• TASK DESCRIPTION: When the line containing "it names. -/" appears in the data below, begin copying there and stop only after the line containing "l ∈ s.exec e.w f.ga f.gb)".

• Saved data entries:
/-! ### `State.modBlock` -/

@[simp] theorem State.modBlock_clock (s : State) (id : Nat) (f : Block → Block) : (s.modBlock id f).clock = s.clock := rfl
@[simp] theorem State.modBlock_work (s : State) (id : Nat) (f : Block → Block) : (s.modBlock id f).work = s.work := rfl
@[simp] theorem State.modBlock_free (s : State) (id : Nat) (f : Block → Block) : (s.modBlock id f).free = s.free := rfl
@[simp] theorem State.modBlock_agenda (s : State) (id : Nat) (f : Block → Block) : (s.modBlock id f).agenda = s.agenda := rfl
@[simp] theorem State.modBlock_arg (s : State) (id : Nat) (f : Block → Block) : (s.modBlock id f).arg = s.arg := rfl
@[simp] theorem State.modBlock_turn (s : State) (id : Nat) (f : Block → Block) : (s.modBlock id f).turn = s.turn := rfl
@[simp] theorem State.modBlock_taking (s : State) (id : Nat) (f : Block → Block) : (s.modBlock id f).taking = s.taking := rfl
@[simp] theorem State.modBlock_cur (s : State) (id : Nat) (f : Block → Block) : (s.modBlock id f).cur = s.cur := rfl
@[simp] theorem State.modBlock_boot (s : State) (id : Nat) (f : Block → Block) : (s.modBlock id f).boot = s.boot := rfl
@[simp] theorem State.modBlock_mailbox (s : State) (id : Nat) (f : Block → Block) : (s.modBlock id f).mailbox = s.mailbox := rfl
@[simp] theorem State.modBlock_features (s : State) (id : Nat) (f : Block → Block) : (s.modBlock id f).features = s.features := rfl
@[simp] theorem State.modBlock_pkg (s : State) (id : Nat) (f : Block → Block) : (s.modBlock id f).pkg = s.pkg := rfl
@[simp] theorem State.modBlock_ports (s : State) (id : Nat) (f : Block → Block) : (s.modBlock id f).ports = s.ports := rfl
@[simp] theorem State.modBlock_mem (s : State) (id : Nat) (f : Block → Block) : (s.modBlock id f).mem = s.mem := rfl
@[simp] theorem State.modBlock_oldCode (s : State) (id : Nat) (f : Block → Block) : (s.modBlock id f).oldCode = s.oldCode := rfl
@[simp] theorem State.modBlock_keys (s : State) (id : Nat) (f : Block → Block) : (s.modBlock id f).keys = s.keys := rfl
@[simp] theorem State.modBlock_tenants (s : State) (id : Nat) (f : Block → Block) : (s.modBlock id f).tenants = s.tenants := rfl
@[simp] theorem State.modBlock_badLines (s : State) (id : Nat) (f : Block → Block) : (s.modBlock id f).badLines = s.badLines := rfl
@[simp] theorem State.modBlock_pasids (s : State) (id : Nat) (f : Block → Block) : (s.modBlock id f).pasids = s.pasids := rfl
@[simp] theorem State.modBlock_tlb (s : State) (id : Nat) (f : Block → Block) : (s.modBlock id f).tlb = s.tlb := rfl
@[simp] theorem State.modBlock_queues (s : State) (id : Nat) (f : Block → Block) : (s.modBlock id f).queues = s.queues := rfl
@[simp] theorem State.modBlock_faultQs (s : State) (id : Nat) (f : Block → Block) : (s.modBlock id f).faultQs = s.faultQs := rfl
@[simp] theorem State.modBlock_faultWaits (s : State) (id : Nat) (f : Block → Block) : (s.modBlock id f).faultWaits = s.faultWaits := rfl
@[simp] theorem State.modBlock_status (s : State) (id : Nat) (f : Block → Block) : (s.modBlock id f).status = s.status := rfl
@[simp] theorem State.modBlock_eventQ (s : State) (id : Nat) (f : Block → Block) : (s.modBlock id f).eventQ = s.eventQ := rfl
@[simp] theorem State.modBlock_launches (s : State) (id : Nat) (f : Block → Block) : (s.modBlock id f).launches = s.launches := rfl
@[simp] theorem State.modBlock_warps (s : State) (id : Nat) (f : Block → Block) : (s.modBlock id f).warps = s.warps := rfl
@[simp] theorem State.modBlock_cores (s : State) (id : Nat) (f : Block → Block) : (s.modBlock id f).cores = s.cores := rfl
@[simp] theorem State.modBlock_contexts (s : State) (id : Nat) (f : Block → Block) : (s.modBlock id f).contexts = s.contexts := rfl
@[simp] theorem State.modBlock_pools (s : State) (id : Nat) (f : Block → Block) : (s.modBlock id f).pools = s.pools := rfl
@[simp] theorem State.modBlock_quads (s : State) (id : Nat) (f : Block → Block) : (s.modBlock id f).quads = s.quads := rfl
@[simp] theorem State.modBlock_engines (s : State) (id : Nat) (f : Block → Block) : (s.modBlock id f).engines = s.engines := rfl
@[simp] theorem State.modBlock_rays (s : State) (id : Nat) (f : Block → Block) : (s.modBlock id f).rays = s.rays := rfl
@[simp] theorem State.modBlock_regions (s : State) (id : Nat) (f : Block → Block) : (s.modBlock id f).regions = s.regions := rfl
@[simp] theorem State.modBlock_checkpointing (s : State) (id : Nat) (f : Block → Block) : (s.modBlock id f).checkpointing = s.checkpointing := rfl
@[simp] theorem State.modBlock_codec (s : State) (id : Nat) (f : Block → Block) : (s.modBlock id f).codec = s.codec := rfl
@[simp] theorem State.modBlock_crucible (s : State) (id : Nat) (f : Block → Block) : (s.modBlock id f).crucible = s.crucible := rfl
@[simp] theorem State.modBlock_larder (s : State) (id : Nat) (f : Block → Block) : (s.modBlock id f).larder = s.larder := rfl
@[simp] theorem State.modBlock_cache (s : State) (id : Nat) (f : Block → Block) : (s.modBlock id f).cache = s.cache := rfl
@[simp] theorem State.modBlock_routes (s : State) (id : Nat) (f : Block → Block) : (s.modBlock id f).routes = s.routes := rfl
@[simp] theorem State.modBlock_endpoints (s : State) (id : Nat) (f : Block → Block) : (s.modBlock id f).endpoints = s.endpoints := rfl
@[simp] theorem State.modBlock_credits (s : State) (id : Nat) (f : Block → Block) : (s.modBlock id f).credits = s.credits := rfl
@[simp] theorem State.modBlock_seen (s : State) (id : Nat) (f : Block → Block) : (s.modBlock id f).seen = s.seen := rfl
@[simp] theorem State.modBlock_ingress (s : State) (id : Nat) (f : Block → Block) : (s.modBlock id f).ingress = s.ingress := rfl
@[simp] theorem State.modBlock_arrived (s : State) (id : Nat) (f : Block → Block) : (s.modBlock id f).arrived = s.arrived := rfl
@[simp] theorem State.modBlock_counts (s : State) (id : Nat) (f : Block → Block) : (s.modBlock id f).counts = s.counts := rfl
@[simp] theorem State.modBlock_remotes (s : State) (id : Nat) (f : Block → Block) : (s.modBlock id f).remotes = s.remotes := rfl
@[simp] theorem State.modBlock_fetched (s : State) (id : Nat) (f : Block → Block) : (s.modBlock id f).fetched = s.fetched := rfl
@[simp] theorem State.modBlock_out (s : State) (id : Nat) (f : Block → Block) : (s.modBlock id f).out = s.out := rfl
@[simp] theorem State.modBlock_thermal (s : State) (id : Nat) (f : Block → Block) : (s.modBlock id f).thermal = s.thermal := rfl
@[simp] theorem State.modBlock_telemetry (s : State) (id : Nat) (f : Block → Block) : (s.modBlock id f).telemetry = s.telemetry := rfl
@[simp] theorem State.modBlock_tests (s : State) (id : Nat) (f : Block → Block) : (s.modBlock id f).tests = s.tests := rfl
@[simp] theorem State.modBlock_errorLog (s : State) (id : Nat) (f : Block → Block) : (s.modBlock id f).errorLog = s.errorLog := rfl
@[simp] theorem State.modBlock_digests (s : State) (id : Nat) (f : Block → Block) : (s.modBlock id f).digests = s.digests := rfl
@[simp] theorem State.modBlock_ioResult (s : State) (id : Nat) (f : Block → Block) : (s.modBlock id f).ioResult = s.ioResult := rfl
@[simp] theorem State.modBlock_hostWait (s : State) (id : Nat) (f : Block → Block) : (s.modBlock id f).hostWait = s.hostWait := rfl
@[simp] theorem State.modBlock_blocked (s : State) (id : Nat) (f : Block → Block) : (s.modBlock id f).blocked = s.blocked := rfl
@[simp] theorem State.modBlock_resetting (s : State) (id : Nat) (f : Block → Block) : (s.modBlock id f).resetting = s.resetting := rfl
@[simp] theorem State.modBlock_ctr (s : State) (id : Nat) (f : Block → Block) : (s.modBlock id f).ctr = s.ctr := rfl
--
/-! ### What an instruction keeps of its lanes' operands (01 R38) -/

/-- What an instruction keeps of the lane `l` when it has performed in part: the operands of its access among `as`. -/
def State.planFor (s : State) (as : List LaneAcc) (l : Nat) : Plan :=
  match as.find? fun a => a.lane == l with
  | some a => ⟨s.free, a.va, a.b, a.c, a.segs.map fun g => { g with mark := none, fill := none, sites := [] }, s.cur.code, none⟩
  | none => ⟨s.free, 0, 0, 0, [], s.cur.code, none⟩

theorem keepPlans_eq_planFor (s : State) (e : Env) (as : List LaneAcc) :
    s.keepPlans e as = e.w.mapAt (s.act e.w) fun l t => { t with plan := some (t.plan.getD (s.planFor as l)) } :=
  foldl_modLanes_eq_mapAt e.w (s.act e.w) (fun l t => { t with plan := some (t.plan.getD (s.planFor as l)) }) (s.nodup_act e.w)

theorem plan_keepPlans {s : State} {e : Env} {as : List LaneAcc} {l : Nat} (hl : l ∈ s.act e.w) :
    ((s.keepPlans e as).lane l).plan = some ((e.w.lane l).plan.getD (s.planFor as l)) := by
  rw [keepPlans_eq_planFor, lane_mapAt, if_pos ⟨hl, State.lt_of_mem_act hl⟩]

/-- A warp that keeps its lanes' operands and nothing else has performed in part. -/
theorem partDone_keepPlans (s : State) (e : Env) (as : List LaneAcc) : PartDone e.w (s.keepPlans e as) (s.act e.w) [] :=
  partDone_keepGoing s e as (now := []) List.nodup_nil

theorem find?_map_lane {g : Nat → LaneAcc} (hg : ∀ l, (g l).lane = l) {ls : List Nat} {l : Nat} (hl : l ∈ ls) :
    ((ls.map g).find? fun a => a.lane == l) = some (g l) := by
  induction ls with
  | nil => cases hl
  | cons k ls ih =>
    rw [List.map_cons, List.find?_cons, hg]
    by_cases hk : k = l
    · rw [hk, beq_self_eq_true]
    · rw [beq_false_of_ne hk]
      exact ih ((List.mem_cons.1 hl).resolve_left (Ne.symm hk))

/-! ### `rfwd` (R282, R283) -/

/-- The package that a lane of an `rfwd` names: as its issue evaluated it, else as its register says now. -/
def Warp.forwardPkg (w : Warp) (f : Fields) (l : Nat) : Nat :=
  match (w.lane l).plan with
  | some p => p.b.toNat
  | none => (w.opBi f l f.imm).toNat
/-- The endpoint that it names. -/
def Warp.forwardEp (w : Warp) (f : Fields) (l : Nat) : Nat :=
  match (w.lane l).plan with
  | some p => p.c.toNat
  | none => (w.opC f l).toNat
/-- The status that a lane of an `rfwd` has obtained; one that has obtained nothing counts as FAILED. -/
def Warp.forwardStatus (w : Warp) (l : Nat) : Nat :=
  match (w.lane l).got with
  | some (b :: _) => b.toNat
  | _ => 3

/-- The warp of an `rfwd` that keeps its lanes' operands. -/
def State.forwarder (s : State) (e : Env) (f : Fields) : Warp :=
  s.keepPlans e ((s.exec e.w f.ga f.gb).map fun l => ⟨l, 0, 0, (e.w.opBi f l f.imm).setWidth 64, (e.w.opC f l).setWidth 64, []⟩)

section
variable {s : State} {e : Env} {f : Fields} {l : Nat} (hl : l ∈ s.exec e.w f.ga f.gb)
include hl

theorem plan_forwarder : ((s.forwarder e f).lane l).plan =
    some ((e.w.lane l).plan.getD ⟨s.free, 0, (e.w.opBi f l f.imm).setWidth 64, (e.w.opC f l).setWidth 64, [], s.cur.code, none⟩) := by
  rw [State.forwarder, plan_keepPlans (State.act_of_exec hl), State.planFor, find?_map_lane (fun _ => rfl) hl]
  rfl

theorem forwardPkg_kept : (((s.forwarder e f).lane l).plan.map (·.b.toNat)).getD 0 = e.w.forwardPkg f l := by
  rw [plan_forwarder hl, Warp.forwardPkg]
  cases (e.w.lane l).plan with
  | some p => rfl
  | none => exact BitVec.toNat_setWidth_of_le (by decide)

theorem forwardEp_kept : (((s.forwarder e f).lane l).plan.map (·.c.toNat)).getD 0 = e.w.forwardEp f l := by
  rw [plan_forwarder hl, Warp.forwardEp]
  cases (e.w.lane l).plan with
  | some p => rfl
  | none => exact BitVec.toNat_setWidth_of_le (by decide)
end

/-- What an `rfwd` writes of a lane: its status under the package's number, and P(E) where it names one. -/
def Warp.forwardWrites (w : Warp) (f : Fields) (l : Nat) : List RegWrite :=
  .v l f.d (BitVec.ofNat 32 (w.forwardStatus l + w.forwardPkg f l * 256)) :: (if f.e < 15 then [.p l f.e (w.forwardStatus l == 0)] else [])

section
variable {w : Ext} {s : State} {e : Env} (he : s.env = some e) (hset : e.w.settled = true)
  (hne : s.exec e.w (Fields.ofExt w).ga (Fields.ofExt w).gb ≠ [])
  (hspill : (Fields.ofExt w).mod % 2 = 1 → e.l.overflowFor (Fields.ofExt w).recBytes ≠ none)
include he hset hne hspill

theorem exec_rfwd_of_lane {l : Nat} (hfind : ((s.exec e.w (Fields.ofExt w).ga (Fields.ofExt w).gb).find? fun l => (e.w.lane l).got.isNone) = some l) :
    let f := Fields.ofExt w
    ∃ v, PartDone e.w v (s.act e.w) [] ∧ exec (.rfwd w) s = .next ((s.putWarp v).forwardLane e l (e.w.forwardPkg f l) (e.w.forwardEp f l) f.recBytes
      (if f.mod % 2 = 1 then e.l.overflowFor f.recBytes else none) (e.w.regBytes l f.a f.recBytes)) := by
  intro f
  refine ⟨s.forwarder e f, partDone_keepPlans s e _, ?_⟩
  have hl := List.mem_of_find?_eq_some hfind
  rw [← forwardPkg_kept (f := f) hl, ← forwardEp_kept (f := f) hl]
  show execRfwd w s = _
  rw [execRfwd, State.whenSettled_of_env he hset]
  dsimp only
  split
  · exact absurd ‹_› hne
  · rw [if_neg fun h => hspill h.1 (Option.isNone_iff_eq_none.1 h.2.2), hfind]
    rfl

• ANSWER TO THE PROBLEM:
/-- The endpoint that it names. -/
def Warp.forwardEp (w : Warp) (f : Fields) (l : Nat) : Nat :=
  match (w.lane l).plan with
  | some p => p.c.toNat
  | none => (w.opC f l).toNat
/-- The status that a lane of an `rfwd` has obtained; one that has obtained nothing counts as FAILED. -/
def Warp.forwardStatus (w : Warp) (l : Nat) : Nat :=
  match (w.lane l).got with
  | some (b :: _) => b.toNat
  | _ => 3

/-- The warp of an `rfwd` that keeps its lanes' operands. -/
def State.forwarder (s : State) (e : Env) (f : Fields) : Warp :=
  s.keepPlans e ((s.exec e.w f.ga f.gb).map fun l => ⟨l, 0, 0, (e.w.opBi f l f.imm).setWidth 64, (e.w.opC f l).setWidth 64, []⟩)

section
variable {s : State} {e : Env} {f : Fields} {l : Nat} (hl : l ∈ s.exec e.w f.ga f.gb)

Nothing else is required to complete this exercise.